What to produce
Each entry must be duplicated precisely, with nothing left out.

*** Records to process ***

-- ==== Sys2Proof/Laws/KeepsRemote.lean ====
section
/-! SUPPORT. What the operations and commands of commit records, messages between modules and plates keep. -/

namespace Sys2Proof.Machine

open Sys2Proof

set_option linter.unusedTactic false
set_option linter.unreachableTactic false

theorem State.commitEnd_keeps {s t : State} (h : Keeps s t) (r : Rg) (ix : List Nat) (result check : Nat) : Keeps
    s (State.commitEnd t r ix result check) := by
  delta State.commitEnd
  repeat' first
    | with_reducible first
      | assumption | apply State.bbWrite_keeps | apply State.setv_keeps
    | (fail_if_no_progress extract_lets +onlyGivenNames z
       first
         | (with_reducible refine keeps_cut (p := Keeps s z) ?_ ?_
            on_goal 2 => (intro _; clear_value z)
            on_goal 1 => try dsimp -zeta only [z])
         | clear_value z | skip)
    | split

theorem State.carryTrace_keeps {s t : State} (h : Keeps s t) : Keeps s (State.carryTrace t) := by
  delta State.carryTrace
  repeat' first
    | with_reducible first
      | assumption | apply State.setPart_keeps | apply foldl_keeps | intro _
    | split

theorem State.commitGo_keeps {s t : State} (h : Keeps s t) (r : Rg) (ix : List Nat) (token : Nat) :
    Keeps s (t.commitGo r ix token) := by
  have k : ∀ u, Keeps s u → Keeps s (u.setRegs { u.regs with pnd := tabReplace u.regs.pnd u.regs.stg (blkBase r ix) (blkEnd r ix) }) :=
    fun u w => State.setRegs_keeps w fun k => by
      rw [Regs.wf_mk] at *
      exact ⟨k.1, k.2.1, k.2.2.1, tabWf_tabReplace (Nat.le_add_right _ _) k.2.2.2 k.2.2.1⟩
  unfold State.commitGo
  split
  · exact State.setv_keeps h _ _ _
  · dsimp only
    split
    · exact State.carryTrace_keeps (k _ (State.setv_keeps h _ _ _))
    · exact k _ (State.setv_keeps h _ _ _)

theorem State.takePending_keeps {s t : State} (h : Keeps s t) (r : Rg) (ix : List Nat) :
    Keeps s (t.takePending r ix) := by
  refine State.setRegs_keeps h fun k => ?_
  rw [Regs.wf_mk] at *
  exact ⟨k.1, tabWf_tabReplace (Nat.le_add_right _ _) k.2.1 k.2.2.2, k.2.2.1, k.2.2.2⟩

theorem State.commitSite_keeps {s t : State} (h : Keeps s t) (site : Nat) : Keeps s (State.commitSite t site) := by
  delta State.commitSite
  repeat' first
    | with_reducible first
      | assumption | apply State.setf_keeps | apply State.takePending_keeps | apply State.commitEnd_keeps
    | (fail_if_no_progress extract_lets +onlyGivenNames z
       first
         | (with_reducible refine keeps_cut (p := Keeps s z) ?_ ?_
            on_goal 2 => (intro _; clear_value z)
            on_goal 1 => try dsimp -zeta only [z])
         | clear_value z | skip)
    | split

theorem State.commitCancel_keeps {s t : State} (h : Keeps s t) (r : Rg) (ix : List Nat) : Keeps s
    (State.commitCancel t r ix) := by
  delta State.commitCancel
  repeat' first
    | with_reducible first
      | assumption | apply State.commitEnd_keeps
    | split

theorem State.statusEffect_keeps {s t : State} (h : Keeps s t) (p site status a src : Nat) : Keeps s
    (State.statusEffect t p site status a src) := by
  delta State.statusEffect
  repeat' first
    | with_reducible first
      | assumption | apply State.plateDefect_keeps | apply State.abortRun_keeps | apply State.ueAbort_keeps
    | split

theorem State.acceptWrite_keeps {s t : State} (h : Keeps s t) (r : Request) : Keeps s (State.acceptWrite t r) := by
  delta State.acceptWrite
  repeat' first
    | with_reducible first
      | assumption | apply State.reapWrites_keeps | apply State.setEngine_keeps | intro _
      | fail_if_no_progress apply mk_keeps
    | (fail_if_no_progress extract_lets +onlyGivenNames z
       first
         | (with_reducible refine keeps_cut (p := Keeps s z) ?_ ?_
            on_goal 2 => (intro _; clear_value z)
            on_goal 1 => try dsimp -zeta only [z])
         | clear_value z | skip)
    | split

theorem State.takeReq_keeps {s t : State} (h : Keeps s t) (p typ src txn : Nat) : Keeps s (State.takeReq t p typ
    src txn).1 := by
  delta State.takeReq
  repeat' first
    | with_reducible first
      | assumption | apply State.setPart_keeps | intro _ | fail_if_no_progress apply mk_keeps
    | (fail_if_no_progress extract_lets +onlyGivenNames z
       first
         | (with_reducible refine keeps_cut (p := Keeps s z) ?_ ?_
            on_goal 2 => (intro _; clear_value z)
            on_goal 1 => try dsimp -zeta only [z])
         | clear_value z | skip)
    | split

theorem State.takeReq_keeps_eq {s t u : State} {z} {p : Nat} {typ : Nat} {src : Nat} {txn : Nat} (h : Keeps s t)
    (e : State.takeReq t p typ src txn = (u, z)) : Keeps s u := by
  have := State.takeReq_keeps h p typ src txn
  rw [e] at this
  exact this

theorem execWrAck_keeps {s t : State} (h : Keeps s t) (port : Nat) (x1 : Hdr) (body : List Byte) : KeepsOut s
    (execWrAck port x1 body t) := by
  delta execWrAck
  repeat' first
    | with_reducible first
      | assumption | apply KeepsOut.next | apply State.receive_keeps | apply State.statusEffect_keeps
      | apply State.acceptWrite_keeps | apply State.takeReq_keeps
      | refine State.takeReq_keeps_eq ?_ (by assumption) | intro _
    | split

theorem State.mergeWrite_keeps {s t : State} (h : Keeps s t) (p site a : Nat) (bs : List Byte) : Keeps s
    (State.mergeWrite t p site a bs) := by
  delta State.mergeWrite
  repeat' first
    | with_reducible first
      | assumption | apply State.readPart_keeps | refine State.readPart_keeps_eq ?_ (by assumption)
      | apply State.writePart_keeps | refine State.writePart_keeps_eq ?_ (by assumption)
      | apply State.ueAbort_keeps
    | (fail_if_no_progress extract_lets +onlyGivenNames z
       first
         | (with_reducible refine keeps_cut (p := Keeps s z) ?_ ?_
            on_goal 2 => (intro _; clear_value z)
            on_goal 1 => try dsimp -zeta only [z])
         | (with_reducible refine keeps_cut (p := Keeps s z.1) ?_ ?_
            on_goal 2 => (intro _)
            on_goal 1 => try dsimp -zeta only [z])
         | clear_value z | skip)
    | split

*** End of Records to process ***

Exercise response
-- ==== Sys2Proof/Laws/KeepsRemote.lean ====
section
/-! SUPPORT. What the operations and commands of commit records, messages between modules and plates keep. -/

namespace Sys2Proof.Machine

open Sys2Proof

set_option linter.unusedTactic false
set_option linter.unreachableTactic false

theorem State.commitEnd_keeps {s t : State} (h : Keeps s t) (r : Rg) (ix : List Nat) (result check : Nat) : Keeps
    s (State.commitEnd t r ix result check) := by
  delta State.commitEnd
  repeat' first
    | with_reducible first
      | assumption | apply State.bbWrite_keeps | apply State.setv_keeps
    | (fail_if_no_progress extract_lets +onlyGivenNames z
       first
         | (with_reducible refine keeps_cut (p := Keeps s z) ?_ ?_
            on_goal 2 => (intro _; clear_value z)
            on_goal 1 => try dsimp -zeta only [z])
         | clear_value z | skip)
    | split

theorem State.carryTrace_keeps {s t : State} (h : Keeps s t) : Keeps s (State.carryTrace t) := by
  delta State.carryTrace
  repeat' first
    | with_reducible first
      | assumption | apply State.setPart_keeps | apply foldl_keeps | intro _
    | split

theorem State.commitGo_keeps {s t : State} (h : Keeps s t) (r : Rg) (ix : List Nat) (token : Nat) :
    Keeps s (t.commitGo r ix token) := by
  have k : ∀ u, Keeps s u → Keeps s (u.setRegs { u.regs with pnd := tabReplace u.regs.pnd u.regs.stg (blkBase r ix) (blkEnd r ix) }) :=
    fun u w => State.setRegs_keeps w fun k => by
      rw [Regs.wf_mk] at *
      exact ⟨k.1, k.2.1, k.2.2.1, tabWf_tabReplace (Nat.le_add_right _ _) k.2.2.2 k.2.2.1⟩
  unfold State.commitGo
  split
  · exact State.setv_keeps h _ _ _
  · dsimp only
    split
    · exact State.carryTrace_keeps (k _ (State.setv_keeps h _ _ _))
    · exact k _ (State.setv_keeps h _ _ _)

theorem State.takePending_keeps {s t : State} (h : Keeps s t) (r : Rg) (ix : List Nat) :
    Keeps s (t.takePending r ix) := by
  refine State.setRegs_keeps h fun k => ?_
  rw [Regs.wf_mk] at *
  exact ⟨k.1, tabWf_tabReplace (Nat.le_add_right _ _) k.2.1 k.2.2.2, k.2.2.1, k.2.2.2⟩

theorem State.commitSite_keeps {s t : State} (h : Keeps s t) (site : Nat) : Keeps s (State.commitSite t site) := by
  delta State.commitSite
  repeat' first
    | with_reducible first
      | assumption | apply State.setf_keeps | apply State.takePending_keeps | apply State.commitEnd_keeps
    | (fail_if_no_progress extract_lets +onlyGivenNames z
       first
         | (with_reducible refine keeps_cut (p := Keeps s z) ?_ ?_
            on_goal 2 => (intro _; clear_value z)
            on_goal 1 => try dsimp -zeta only [z])
         | clear_value z | skip)
    | split

theorem State.commitCancel_keeps {s t : State} (h : Keeps s t) (r : Rg) (ix : List Nat) : Keeps s
    (State.commitCancel t r ix) := by
  delta State.commitCancel
  repeat' first
    | with_reducible first
      | assumption | apply State.commitEnd_keeps
    | split

theorem State.statusEffect_keeps {s t : State} (h : Keeps s t) (p site status a src : Nat) : Keeps s
    (State.statusEffect t p site status a src) := by
  delta State.statusEffect
  repeat' first
    | with_reducible first
      | assumption | apply State.plateDefect_keeps | apply State.abortRun_keeps | apply State.ueAbort_keeps
    | split

theorem State.acceptWrite_keeps {s t : State} (h : Keeps s t) (r : Request) : Keeps s (State.acceptWrite t r) := by
  delta State.acceptWrite
  repeat' first
    | with_reducible first
      | assumption | apply State.reapWrites_keeps | apply State.setEngine_keeps | intro _
      | fail_if_no_progress apply mk_keeps
    | (fail_if_no_progress extract_lets +onlyGivenNames z
       first
         | (with_reducible refine keeps_cut (p := Keeps s z) ?_ ?_
            on_goal 2 => (intro _; clear_value z)
            on_goal 1 => try dsimp -zeta only [z])
         | clear_value z | skip)
    | split

theorem State.takeReq_keeps {s t : State} (h : Keeps s t) (p typ src txn : Nat) : Keeps s (State.takeReq t p typ
    src txn).1 := by
  delta State.takeReq
  repeat' first
    | with_reducible first
      | assumption | apply State.setPart_keeps | intro _ | fail_if_no_progress apply mk_keeps
    | (fail_if_no_progress extract_lets +onlyGivenNames z
       first
         | (with_reducible refine keeps_cut (p := Keeps s z) ?_ ?_
            on_goal 2 => (intro _; clear_value z)
            on_goal 1 => try dsimp -zeta only [z])
         | clear_value z | skip)
    | split

theorem State.takeReq_keeps_eq {s t u : State} {z} {p : Nat} {typ : Nat} {src : Nat} {txn : Nat} (h : Keeps s t)
    (e : State.takeReq t p typ src txn = (u, z)) : Keeps s u := by
  have := State.takeReq_keeps h p typ src txn
  rw [e] at this
  exact this

theorem execWrAck_keeps {s t : State} (h : Keeps s t) (port : Nat) (x1 : Hdr) (body : List Byte) : KeepsOut s
    (execWrAck port x1 body t) := by
  delta execWrAck
  repeat' first
    | with_reducible first
      | assumption | apply KeepsOut.next | apply State.receive_keeps | apply State.statusEffect_keeps
      | apply State.acceptWrite_keeps | apply State.takeReq_keeps
      | refine State.takeReq_keeps_eq ?_ (by assumption) | intro _
    | split

theorem State.mergeWrite_keeps {s t : State} (h : Keeps s t) (p site a : Nat) (bs : List Byte) : Keeps s
    (State.mergeWrite t p site a bs) := by
  delta State.mergeWrite
  repeat' first
    | with_reducible first
      | assumption | apply State.readPart_keeps | refine State.readPart_keeps_eq ?_ (by assumption)
      | apply State.writePart_keeps | refine State.writePart_keeps_eq ?_ (by assumption)
      | apply State.ueAbort_keeps
    | (fail_if_no_progress extract_lets +onlyGivenNames z
       first
         | (with_reducible refine keeps_cut (p := Keeps s z) ?_ ?_
            on_goal 2 => (intro _; clear_value z)
            on_goal 1 => try dsimp -zeta only [z])
         | (with_reducible refine keeps_cut (p := Keeps s z.1) ?_ ?_
            on_goal 2 => (intro _)
            on_goal 1 => try dsimp -zeta only [z])
         | clear_value z | skip)
    | split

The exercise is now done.